Reproduce, please, only the lines from the first line below to the line containing "mismatches, with clean", inclusive.

Dataset section start

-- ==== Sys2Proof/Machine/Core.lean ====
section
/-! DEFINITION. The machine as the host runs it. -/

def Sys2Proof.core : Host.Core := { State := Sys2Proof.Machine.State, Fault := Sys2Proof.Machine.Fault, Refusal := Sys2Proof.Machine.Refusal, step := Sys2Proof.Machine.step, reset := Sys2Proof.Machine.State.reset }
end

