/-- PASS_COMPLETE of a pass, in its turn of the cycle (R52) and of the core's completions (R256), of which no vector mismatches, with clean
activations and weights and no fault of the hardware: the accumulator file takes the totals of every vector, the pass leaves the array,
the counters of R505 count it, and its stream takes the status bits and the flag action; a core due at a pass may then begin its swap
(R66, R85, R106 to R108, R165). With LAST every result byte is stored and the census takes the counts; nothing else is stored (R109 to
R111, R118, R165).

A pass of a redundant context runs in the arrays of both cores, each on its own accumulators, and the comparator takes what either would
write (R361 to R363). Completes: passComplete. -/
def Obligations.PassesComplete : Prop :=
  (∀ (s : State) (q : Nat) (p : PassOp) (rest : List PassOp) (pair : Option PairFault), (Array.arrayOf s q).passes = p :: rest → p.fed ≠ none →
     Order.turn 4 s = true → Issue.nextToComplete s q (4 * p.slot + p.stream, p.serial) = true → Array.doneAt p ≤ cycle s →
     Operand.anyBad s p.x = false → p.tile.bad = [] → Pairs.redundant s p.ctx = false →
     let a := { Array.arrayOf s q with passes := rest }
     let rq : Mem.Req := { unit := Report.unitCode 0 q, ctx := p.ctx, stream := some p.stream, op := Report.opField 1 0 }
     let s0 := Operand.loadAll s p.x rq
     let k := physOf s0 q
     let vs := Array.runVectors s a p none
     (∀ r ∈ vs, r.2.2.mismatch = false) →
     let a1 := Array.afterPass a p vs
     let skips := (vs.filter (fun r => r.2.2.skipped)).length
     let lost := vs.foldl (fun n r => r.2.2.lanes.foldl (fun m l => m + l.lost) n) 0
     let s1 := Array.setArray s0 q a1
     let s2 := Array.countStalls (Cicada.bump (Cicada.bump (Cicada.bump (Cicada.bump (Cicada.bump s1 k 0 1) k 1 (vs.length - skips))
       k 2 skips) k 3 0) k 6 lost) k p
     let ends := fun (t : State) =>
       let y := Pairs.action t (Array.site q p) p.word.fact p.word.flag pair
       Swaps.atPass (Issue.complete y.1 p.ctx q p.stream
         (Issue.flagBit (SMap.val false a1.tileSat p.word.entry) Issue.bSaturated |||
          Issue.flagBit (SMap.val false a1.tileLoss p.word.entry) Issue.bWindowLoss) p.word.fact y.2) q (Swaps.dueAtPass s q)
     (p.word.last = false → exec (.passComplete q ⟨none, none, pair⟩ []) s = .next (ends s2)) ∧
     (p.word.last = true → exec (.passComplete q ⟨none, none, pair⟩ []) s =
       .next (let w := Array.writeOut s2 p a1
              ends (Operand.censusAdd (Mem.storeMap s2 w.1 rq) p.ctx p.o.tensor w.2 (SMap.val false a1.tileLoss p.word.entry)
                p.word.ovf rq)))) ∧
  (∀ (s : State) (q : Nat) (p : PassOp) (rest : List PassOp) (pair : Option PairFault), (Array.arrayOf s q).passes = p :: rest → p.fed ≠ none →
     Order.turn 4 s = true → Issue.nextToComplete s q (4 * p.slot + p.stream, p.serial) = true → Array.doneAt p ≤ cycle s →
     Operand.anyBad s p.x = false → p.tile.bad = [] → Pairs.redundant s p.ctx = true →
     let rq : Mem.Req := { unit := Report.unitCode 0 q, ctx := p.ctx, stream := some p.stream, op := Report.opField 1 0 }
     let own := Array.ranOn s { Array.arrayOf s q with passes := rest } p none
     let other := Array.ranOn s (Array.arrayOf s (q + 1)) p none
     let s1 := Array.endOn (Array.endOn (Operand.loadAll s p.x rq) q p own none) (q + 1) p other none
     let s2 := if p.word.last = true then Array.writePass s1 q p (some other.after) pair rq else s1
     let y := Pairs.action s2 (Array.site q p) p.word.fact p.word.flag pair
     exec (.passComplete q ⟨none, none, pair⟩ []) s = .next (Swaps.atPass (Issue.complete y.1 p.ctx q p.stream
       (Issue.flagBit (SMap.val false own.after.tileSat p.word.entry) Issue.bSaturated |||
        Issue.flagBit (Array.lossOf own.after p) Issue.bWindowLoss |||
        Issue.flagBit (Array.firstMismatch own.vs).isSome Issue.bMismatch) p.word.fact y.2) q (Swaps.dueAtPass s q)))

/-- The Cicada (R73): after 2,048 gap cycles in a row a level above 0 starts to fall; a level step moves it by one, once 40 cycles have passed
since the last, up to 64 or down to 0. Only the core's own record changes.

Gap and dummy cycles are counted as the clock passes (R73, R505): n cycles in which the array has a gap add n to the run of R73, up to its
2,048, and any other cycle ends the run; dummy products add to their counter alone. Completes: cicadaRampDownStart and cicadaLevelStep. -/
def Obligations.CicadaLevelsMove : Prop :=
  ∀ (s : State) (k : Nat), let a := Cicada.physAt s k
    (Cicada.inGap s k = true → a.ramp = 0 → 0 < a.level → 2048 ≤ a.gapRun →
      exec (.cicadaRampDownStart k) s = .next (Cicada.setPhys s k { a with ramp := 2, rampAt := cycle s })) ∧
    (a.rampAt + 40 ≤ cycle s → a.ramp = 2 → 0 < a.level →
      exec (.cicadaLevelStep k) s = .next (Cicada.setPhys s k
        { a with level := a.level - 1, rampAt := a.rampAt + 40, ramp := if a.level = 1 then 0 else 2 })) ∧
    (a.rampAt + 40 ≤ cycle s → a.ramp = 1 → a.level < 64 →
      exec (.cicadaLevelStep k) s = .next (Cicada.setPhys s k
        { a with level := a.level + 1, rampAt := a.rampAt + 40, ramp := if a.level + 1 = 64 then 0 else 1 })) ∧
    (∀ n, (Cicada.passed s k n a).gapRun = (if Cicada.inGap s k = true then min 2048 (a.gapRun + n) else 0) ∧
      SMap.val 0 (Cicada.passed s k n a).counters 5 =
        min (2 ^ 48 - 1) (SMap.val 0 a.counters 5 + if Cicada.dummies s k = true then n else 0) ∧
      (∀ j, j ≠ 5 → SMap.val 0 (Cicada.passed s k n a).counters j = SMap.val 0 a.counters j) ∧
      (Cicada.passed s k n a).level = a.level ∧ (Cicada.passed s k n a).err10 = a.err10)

Dataset section end

### Problem solution
-- ==== Sys2Proof/Machine/Core.lean ====
section
/-! DEFINITION. The machine as the host runs it. -/

def Sys2Proof.core : Host.Core := { State := Sys2Proof.Machine.State, Fault := Sys2Proof.Machine.Fault, Refusal := Sys2Proof.Machine.Refusal, step := Sys2Proof.Machine.step, reset := Sys2Proof.Machine.State.reset }
end

/-- PASS_COMPLETE of a pass, in its turn of the cycle (R52) and of the core's completions (R256), of which no vector mismatches, with clean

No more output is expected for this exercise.